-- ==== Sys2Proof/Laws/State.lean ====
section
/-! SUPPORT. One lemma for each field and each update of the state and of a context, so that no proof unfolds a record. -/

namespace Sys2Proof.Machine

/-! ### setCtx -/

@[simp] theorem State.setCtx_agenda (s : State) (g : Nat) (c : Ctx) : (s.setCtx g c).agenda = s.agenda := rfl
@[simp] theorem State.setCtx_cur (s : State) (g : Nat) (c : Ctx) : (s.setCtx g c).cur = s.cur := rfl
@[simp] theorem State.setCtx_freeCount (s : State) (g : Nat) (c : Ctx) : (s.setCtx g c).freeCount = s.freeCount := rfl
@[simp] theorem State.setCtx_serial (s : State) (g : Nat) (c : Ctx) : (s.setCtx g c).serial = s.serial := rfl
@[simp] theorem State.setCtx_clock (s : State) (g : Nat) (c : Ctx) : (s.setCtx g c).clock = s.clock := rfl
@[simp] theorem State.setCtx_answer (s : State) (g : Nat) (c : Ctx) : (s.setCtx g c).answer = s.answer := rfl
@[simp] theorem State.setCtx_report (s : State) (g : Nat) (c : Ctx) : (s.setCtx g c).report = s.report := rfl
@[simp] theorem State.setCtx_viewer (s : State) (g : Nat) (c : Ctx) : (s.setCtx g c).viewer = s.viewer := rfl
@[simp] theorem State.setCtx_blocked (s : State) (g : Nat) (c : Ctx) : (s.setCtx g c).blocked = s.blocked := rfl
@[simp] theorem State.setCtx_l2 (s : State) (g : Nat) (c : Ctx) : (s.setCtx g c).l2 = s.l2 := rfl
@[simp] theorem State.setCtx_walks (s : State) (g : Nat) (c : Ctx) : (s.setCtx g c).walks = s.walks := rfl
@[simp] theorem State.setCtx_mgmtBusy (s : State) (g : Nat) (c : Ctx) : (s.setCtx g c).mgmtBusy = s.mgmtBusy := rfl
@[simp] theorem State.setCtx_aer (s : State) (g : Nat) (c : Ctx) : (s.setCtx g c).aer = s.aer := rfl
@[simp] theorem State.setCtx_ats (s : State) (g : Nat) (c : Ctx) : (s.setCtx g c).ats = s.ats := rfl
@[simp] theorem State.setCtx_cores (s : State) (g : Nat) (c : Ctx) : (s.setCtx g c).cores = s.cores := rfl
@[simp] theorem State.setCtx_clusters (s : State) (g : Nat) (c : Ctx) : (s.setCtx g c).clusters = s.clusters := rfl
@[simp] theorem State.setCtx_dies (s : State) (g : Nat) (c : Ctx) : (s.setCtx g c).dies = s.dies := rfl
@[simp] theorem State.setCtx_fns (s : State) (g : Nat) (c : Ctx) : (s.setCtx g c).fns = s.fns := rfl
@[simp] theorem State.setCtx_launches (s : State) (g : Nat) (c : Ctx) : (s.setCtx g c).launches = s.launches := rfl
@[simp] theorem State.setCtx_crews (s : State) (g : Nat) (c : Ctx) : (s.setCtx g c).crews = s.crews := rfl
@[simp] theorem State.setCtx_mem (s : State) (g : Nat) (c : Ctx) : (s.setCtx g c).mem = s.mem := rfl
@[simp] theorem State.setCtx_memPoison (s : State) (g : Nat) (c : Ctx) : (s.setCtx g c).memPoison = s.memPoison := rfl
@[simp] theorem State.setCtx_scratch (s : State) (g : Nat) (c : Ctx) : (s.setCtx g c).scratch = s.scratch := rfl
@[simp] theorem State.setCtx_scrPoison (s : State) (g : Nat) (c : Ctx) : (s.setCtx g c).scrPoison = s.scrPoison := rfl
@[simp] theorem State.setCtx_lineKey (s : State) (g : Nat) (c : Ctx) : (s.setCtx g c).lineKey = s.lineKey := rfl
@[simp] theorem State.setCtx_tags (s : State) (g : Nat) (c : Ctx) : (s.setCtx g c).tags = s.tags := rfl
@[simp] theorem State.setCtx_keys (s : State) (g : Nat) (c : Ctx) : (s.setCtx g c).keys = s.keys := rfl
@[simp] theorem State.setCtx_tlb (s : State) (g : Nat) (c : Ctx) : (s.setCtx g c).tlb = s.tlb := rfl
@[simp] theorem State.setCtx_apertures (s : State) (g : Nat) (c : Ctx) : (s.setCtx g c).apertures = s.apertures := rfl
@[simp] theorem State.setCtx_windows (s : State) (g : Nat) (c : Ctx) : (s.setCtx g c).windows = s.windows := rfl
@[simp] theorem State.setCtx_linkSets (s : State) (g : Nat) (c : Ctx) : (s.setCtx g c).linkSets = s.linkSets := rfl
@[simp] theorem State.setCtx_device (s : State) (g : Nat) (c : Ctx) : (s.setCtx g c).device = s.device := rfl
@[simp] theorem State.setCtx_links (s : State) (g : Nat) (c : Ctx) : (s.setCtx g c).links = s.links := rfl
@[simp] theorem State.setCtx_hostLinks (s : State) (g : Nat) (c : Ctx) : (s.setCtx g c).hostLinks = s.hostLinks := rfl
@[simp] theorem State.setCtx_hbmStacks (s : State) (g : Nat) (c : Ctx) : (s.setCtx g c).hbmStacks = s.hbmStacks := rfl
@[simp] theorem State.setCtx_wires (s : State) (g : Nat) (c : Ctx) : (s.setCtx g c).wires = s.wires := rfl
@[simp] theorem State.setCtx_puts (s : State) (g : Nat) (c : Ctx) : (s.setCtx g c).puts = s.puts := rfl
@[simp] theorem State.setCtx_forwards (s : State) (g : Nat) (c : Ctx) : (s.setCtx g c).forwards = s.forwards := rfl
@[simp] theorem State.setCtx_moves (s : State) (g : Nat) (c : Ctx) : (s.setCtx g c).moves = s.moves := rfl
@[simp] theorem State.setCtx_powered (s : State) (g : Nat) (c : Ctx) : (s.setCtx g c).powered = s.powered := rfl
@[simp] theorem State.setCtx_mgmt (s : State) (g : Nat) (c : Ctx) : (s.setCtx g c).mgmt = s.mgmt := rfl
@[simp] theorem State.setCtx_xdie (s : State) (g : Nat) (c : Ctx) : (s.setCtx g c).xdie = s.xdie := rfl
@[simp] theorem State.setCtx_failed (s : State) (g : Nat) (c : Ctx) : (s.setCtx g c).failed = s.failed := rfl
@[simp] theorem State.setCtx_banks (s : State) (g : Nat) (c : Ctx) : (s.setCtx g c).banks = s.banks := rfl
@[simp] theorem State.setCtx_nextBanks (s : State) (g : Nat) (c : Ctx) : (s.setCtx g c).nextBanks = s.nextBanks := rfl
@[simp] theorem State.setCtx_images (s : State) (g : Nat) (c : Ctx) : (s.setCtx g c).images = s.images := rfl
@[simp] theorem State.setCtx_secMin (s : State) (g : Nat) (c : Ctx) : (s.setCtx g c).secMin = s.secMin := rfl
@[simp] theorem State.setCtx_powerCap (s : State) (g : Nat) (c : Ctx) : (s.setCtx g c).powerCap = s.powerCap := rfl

**********

● **PROBLEM TO WORK ON**
In the listing above, find the line with "s.ats := rfl" and the line with "s.dies := rfl", then print exactly those lines and every line between them.

● **EXPECTED OUTPUT**
@[simp] theorem State.setCtx_ats (s : State) (g : Nat) (c : Ctx) : (s.setCtx g c).ats = s.ats := rfl
@[simp] theorem State.setCtx_cores (s : State) (g : Nat) (c : Ctx) : (s.setCtx g c).cores = s.cores := rfl
@[simp] theorem State.setCtx_clusters (s : State) (g : Nat) (c : Ctx) : (s.setCtx g c).clusters = s.clusters := rfl
@[simp] theorem State.setCtx_dies (s : State) (g : Nat) (c : Ctx) : (s.setCtx g c).dies = s.dies := rfl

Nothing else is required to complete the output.